=== Section Start ===

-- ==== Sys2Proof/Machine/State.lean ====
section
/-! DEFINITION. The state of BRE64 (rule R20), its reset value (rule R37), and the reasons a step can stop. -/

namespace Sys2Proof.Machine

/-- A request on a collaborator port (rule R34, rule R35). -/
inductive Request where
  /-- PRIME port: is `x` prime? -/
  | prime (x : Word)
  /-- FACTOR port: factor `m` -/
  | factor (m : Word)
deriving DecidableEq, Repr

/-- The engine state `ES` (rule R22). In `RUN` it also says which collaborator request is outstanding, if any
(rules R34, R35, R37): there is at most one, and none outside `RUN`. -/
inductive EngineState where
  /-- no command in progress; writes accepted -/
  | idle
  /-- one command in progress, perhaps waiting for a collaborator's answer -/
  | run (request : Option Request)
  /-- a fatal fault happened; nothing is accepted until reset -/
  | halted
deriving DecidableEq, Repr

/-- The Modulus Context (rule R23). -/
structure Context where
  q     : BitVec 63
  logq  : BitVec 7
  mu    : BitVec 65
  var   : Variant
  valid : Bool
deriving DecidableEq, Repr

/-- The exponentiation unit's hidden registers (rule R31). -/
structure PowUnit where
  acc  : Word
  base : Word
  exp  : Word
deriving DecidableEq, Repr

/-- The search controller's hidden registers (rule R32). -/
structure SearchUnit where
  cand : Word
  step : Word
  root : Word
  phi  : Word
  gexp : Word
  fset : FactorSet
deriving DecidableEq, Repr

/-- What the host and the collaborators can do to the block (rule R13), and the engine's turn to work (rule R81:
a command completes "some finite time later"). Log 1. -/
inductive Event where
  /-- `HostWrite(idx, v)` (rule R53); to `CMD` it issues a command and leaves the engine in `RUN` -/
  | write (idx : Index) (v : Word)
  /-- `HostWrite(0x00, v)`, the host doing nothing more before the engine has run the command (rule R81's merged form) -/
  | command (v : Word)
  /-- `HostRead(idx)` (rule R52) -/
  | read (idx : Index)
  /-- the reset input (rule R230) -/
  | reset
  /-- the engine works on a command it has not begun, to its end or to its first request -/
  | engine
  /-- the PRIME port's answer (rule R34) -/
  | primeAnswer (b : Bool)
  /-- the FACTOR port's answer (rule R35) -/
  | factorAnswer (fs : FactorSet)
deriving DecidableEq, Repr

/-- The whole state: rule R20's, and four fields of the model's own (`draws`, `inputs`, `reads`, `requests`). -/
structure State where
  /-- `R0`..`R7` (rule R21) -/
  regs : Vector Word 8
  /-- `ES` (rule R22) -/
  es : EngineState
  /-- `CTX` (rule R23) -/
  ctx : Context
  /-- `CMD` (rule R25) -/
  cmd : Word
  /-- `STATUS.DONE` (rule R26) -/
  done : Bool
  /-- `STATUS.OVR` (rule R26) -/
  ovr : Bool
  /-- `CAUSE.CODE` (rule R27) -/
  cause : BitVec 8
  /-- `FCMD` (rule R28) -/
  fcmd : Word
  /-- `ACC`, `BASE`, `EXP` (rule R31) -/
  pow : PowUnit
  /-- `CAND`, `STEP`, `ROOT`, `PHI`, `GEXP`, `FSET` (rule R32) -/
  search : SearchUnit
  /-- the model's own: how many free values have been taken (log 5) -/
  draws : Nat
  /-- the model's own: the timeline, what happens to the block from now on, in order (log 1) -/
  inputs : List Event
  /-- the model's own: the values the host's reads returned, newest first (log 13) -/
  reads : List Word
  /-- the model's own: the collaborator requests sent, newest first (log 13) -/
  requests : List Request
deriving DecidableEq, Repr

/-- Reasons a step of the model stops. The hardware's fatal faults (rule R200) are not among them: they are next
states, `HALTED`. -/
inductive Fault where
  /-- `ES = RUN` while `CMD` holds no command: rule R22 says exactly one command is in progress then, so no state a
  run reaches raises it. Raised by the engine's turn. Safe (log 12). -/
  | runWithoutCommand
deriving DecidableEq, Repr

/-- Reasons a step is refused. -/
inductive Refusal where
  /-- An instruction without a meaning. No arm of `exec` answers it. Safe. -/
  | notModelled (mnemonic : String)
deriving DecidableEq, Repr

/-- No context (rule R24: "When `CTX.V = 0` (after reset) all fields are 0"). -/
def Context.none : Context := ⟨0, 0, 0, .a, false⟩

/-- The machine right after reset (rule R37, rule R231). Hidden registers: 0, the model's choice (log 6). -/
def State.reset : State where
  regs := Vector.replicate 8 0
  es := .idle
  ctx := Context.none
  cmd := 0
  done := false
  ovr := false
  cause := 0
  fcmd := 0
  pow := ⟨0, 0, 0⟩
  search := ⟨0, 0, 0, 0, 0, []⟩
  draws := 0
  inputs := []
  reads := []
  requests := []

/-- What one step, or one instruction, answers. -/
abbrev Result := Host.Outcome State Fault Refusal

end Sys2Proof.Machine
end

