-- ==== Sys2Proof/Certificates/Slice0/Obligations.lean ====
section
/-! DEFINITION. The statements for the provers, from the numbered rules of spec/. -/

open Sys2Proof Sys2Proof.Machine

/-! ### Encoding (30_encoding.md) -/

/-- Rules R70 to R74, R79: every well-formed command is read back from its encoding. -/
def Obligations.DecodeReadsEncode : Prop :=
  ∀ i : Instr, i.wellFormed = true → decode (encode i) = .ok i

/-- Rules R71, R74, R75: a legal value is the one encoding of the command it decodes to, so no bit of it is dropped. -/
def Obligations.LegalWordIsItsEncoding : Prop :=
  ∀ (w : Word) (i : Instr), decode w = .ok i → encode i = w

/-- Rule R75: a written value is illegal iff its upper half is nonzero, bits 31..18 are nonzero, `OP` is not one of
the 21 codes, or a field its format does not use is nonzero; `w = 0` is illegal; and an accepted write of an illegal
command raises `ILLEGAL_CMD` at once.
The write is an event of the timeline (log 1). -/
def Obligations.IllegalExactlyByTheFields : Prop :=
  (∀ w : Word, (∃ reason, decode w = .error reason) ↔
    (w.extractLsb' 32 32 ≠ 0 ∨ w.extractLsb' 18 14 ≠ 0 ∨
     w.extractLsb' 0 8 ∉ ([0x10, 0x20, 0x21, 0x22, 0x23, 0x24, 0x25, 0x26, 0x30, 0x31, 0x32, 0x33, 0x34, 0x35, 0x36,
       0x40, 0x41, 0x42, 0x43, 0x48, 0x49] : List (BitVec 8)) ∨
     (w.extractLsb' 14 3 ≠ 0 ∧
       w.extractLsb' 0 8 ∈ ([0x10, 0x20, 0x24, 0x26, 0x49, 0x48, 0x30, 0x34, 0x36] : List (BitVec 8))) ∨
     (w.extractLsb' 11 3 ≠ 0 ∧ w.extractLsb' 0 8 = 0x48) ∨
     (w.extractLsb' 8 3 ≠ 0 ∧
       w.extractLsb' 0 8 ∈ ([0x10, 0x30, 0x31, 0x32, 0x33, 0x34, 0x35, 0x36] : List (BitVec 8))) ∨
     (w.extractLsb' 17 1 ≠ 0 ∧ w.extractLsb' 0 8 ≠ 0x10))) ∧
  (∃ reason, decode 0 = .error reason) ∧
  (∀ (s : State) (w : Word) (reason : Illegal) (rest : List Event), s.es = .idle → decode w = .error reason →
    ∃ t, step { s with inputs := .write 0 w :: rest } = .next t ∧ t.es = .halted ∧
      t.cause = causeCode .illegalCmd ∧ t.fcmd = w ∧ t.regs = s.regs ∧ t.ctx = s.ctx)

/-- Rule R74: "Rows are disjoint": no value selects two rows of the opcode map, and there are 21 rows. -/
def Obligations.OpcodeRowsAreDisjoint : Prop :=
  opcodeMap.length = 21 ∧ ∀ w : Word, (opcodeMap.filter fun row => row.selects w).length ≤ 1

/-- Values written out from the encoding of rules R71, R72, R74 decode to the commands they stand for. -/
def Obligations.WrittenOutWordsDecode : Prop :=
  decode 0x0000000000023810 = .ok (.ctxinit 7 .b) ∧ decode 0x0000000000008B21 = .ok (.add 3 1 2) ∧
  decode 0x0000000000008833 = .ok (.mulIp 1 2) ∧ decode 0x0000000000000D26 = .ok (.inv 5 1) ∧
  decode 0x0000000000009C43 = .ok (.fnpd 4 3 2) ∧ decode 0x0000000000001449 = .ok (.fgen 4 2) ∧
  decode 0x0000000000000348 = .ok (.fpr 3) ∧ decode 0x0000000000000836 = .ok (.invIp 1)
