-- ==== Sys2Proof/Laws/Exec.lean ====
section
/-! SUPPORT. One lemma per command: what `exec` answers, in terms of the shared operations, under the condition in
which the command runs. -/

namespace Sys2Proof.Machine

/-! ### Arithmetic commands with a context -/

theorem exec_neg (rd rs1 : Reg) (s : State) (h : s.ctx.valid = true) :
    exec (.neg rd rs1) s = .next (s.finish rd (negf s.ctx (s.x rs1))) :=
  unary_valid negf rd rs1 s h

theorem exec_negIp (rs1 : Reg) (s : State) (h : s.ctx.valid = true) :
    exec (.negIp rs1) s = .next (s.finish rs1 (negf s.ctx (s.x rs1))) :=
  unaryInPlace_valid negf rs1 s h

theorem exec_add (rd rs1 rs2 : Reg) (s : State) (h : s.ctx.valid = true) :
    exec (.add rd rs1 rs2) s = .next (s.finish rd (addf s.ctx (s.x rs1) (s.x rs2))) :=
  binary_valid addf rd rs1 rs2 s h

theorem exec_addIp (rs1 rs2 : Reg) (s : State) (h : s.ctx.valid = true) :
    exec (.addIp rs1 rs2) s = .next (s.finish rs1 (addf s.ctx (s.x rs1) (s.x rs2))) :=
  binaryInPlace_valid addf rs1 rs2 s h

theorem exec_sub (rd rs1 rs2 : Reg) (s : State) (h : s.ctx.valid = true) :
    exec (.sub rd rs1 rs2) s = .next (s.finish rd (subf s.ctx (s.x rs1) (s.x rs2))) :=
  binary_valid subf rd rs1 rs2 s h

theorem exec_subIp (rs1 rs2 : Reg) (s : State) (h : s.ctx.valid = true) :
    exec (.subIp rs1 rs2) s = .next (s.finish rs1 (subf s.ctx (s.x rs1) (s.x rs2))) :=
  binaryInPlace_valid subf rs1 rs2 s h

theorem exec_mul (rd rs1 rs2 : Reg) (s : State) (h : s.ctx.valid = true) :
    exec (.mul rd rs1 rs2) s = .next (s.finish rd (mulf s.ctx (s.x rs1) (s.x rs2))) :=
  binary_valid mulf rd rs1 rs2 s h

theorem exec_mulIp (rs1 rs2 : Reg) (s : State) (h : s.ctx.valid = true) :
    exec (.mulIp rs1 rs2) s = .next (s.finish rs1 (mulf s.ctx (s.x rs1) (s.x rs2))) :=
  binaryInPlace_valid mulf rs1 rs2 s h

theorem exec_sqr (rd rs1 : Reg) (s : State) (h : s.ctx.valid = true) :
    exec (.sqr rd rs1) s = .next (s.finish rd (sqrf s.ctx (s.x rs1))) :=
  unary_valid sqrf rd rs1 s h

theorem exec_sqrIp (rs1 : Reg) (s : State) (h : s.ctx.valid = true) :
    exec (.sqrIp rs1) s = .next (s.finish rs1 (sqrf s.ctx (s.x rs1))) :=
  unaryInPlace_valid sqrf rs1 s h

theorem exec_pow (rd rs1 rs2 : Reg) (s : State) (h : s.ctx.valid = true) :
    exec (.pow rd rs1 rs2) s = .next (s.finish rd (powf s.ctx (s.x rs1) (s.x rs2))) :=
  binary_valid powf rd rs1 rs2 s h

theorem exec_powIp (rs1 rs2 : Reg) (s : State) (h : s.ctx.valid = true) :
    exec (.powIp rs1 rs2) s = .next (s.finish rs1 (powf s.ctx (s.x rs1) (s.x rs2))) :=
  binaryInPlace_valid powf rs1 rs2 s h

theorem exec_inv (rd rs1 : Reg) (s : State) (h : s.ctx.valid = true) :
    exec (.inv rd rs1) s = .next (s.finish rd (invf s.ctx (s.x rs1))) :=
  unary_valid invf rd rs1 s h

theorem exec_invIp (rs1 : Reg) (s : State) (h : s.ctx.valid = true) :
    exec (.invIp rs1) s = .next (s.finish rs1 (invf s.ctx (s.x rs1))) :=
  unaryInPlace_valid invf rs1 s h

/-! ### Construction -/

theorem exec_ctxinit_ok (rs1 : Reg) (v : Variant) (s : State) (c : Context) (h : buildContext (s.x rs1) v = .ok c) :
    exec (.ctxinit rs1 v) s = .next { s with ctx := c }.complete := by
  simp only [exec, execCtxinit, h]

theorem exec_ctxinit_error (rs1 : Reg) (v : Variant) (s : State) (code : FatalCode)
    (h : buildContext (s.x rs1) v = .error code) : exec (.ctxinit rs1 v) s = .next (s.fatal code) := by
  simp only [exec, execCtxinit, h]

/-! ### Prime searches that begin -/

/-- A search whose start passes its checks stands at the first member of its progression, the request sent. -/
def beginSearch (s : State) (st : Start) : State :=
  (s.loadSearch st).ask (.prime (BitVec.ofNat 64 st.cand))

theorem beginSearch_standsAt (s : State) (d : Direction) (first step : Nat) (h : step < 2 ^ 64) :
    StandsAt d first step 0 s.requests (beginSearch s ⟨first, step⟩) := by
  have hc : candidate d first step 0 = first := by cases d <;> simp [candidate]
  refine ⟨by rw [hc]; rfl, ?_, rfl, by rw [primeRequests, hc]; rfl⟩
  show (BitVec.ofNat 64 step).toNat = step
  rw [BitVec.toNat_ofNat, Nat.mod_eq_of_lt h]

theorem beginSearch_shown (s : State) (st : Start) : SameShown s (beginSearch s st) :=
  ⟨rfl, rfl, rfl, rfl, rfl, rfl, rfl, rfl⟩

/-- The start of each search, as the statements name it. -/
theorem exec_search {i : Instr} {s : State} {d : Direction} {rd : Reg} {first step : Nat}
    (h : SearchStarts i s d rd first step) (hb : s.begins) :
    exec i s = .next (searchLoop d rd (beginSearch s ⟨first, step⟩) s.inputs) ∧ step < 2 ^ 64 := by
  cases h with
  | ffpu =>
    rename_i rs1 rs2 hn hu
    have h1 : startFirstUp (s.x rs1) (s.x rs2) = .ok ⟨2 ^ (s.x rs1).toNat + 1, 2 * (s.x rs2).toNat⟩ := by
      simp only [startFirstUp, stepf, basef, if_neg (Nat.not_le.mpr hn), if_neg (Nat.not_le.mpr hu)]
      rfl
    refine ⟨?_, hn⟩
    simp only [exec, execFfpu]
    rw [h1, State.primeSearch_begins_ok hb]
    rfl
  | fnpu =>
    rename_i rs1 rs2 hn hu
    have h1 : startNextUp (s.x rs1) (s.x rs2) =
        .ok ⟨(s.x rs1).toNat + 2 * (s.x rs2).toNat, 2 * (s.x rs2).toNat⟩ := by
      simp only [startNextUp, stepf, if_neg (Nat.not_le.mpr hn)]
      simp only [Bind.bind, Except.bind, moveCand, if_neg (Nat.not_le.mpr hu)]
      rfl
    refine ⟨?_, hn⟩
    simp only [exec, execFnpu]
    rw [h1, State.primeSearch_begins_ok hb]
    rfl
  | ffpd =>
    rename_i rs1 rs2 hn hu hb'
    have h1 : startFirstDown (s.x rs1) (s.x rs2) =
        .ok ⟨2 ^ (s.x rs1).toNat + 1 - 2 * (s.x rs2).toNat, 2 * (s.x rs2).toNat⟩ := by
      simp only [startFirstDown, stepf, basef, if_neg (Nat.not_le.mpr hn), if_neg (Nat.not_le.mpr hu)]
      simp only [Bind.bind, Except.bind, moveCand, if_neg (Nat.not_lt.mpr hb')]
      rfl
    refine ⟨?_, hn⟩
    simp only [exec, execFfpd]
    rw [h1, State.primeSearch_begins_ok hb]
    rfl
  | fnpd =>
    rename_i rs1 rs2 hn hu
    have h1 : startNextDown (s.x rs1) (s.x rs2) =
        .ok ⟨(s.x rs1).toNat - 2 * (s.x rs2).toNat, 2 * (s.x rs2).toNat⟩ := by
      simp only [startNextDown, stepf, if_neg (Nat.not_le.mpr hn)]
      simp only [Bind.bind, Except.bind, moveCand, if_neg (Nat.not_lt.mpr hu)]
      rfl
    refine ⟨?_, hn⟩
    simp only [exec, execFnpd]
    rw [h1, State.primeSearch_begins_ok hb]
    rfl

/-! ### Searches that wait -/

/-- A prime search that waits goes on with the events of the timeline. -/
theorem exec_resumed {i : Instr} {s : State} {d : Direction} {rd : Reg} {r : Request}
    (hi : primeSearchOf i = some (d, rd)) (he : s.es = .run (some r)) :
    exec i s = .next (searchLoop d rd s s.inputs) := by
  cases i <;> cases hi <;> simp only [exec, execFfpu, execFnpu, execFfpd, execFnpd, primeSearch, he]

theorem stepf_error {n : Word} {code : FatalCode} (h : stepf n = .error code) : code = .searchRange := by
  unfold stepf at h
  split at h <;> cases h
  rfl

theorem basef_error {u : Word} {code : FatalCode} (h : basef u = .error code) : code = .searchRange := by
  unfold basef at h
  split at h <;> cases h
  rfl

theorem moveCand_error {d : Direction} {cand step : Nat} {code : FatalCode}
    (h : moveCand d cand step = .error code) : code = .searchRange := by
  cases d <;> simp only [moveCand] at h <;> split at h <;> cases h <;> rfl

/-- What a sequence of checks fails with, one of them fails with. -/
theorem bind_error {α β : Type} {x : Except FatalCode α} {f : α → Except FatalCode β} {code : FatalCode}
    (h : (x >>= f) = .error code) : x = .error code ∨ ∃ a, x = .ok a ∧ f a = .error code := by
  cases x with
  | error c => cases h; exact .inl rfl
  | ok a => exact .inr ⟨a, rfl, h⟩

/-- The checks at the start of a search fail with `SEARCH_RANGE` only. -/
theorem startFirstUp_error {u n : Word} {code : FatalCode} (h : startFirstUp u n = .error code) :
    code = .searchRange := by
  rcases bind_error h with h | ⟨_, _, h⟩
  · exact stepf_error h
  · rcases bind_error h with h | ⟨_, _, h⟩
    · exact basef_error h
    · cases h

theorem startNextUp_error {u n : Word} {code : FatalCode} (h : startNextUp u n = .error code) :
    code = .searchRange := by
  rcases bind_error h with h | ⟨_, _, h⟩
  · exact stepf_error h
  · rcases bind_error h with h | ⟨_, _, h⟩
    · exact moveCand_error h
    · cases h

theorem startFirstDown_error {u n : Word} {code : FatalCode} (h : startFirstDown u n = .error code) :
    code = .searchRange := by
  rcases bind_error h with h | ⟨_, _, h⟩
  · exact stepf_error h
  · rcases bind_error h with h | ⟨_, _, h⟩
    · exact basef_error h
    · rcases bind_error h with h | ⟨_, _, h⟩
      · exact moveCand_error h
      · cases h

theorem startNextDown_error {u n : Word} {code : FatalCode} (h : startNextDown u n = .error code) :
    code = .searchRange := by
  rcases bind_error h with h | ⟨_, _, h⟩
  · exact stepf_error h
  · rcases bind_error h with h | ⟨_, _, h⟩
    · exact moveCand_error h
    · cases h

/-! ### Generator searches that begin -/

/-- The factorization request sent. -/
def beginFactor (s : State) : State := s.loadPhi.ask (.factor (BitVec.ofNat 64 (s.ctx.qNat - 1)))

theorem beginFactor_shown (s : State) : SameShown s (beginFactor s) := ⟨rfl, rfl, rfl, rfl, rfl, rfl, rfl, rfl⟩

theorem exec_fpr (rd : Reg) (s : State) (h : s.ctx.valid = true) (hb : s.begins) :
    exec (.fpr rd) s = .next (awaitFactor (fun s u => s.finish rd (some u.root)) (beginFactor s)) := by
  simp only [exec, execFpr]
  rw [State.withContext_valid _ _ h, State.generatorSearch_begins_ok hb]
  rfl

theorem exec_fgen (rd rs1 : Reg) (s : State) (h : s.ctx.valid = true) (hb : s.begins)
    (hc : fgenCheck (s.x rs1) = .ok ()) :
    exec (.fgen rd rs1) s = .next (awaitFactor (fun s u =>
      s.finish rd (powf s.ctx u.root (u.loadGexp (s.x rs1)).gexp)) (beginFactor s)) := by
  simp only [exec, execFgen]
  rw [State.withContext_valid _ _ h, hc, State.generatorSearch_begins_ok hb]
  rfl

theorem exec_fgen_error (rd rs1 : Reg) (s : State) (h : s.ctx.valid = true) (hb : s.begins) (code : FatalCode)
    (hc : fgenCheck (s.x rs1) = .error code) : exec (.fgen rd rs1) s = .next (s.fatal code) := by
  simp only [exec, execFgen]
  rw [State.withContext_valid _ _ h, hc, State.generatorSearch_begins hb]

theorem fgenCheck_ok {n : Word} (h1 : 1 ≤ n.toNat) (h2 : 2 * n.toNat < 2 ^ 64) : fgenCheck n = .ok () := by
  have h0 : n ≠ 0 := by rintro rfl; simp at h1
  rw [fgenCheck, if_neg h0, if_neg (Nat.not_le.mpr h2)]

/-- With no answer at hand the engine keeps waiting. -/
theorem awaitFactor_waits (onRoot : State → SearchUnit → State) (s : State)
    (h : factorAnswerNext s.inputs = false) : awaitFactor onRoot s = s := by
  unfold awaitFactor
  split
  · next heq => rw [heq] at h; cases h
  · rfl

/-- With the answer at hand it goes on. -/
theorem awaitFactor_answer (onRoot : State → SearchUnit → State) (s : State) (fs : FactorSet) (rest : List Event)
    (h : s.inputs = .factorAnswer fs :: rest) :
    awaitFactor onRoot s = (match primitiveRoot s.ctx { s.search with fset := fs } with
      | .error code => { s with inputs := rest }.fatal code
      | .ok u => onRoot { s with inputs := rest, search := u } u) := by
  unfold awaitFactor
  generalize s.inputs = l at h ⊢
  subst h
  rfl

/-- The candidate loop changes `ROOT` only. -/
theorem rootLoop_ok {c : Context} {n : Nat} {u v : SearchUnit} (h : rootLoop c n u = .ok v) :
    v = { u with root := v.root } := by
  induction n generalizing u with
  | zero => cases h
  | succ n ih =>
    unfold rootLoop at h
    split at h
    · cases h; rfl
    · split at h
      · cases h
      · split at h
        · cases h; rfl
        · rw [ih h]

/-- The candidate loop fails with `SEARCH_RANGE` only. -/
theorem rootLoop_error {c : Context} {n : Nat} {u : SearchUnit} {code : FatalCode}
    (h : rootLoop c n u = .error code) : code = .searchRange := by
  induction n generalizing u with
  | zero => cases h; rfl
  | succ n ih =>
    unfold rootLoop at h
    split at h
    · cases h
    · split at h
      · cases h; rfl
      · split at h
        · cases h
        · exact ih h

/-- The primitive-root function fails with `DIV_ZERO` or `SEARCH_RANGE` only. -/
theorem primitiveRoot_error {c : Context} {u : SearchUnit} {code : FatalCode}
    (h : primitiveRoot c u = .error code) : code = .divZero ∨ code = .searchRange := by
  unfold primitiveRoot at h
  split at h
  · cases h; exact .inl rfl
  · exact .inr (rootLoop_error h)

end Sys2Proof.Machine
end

=== Section End ===

What to do:
An exact, complete copy of the lines above from the one with "regs := Vector.replicate 8 0" through the one with "abbrev Result := Host.Outcome" is the whole answer.

Answer to the exercise:
  regs := Vector.replicate 8 0
  es := .idle
  ctx := Context.none
  cmd := 0
  done := false
  ovr := false
  cause := 0
  fcmd := 0
  pow := ⟨0, 0, 0⟩
  search := ⟨0, 0, 0, 0, 0, []⟩
  draws := 0
  inputs := []
  reads := []
  requests := []

/-- What one step, or one instruction, answers. -/
abbrev Result := Host.Outcome State Fault Refusal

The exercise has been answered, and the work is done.